**Exercise requirements:**
Within this material, find every line where the string "that" appears, and copy it out.

==== Records shown

/-- A bundle whose header lies in the capacity tier (R68). -/
def formCap (s : State) (c l vpn : Nat) (f : LaneFrame) (b : Form) : State :=
  let u : Iss := ⟨c, l, f, ⟨headerOf b.pc, 0, pcPos b.pc, b.lanes, [], 0, 0, b.aging⟩⟩
  match capState s c (ctxId s) vpn with
  | (.poisoned, s1) => formTrap s1 c l b.lanes 17 (pageDetail vpn 2) (pcImage 0 (headerOf b.pc))
  | (.bad k, s1) => formTrap s1 c l b.lanes k (stopDetail k vpn 2) (pcImage 0 (headerOf b.pc))
  | (.stale, s1) => s1
  | (.wait, s1) => parkLanes s1 u b.lanes (.migration vpn s.cycle)

/-- Whether a lane frame has a bundle turn now: its cycle (R306), no running clause, no move in hand (R29). -/
def hasTurn (s : State) (c l : Nat) (f : LaneFrame) : Bool :=
  !coreHeld s c && decide (s.cycle % 4 = l % 4) && f.clause.isNone && !f.still

/-- The threads of a bundle that come to a regroup header and have not passed it: they wait there (R265). -/
def lateArrivals (f : LaneFrame) (b : Form) (w : Word) : LaneMask :=
  if pcPos b.pc = 0 ∧ (Header.ofWord w).rg then maskOf ((lanesOf b.lanes).filter (fun i => !(thread f i).through)) else 0

/-- A bundle turn: an earlier offer dissolves, a bundle forms, and its header is read and checked before WAIT (R135). The copy of the
header read here says whether it is a regroup point (R137). -/
def applyTurn (s : State) (c l : Nat) (f : LaneFrame) : State :=
  let f0 := { f with offer := none, yielding := false }
  let s0 := setLF s c l f0
  if f.yielding then s0
  else match formBundle f0 with
    | none => s0
    | some b =>
      if fetchHeld s0 c l b.lanes (headerOf b.pc) then s0 else
      match fetchWord s0 c f.wg (headerOf b.pc) (thrField l (lowest b.lanes)) (pcImage 0 (headerOf b.pc)) with
      | (.bad k d, s1) => formTrap s1 c l b.lanes k d (pcImage 0 (headerOf b.pc))
      | (.cap p, s1) => formCap s1 c l p f0 b
      | (.wait, s1) => s1
      | (.word w, s1) =>
        if (Header.ofWord w).legal then
          if lateArrivals f0 b w ≠ 0 then
            regroupTest (modLF s1 c l (fun x => modThreads x (lateArrivals f0 b w) (fun _ t => { t with regroup := true }))) f.wg
          else modLF s1 c l (fun x => { x with offer := some ⟨b.pc, b.lanes, w, s.cycle, b.aging, b.left⟩ })
        else formTrap s1 c l b.lanes 1 w.toNat (pcImage 0 (headerOf b.pc))

/-- BUNDLE_TURN (R14). -/
def execBundleTurn (c l : Nat) (s : State) : Outcome :=
  match laneFrame s c l with
  | none => .next s
  | some f => .next (if hasTurn s c l f then applyTurn s c l f else s)

/-! ## Acceptance (R306, R15, R17) -/

/-- Whether an offered bundle's clause can start (R17); WAIT is not tested inside a clause (R137). -/
def canStart (f : LaneFrame) : Bool :=
  match f.offer with
  | none => false
  | some o => decide (pcPos o.pc ≠ 0) ||
      (lanesOf o.lanes).all (fun i => !waitBusy (thread f i) (Header.ofWord o.hdr).wait)

/-- Whether STEP lets a lane frame accept (R367). -/
def stepAllows (s : State) (c l : Nat) : Bool :=
  !stepping s || (decide (c = bits s.dbgctl.toNat 35 26) && decide (l = bits s.dbgctl.toNat 25 20))

/-- The lane frames of an issue slot whose bundle it may accept. -/
def startable (s : State) (c slot : Nat) : List (Nat × LaneFrame) :=
  (List.range 16).filterMap (fun i => (laneFrame s c (16 * slot + i)).bind (fun f =>
    if f.clause.isNone && canStart f && stepAllows s c (16 * slot + i) then some (16 * slot + i, f) else none))

/-- The least recently accepted of them; ties go to the lower number. -/
def leastRecent (l : List (Nat × LaneFrame)) : Option (Nat × LaneFrame) :=
  l.foldl (fun a e => match a with
    | none => some e
    | some x => if e.2.lastAccept < x.2.lastAccept then some e else some x) none

/-- Whether an issue slot is free (R306). -/
def slotFree (s : State) (c slot : Nat) : Bool :=
  decide (look (core s c).c.slots slot 0 ≤ s.cycle) &&
  (List.range 16).all (fun i => match laneFrame s c (16 * slot + i) with | some f => f.clause.isNone | none => true)

/-- The words of a clause from number `i` on, fetched in order (R136, R137). -/
def fetchClause (s : State) (c wg hdr : Nat) (thr : BitVec 16) : Nat → Nat → List Fetched × State
  | _, 0 => ([], s)
  | i, n + 1 =>
    match fetchWord s c wg (wordAddr hdr i) thr (pcImage i (wordAddr hdr i)) with
    | (w, s1) =>
      match fetchClause s1 c wg hdr thr (i + 1) n with
      | (t, s2) => (w :: t, s2)

/-- The ISSUE record, one for every 2^ISHIFT acceptances (R348, R351), and the thread that a THROTTLE record would name. -/
def recordIssue (s : State) (c slot : Nat) (o : Offer) (l : Nat) : State :=
  let h := Header.ofWord o.hdr
  let thr := thrField l (lowest o.lanes)
  let earlier := (core s c).c.lfs.any (fun e => decide (e.1 / 16 < slot) && decide (e.2.lastAccept = s.cycle + 1))
  let s1 := if earlier then s else modRcd s c (fun r => { r with lastThr := thr, lastPc := o.pc })
  let r := (core s1 c).rcd
  if r.cntIssue + 1 < 2 ^ bits r.rctl.toNat 19 16 then modRcd s1 c (fun r => { r with cntIssue := r.cntIssue + 1 })
  else record (modRcd s1 c (fun r => { r with cntIssue := 0 })) c 1 thr o.pc
    (o.lanes.toNat + (h.cls.toNat + slot * 8 + bnat o.aging * 32) * 2 ^ 32 + (h.count.toNat + pcPos o.pc * 16) * 2 ^ 40)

========

**Answer box:**
/-- The threads of a bundle that come to a regroup header and have not passed it: they wait there (R265). -/
/-- The ISSUE record, one for every 2^ISHIFT acceptances (R348, R351), and the thread that a THROTTLE record would name. -/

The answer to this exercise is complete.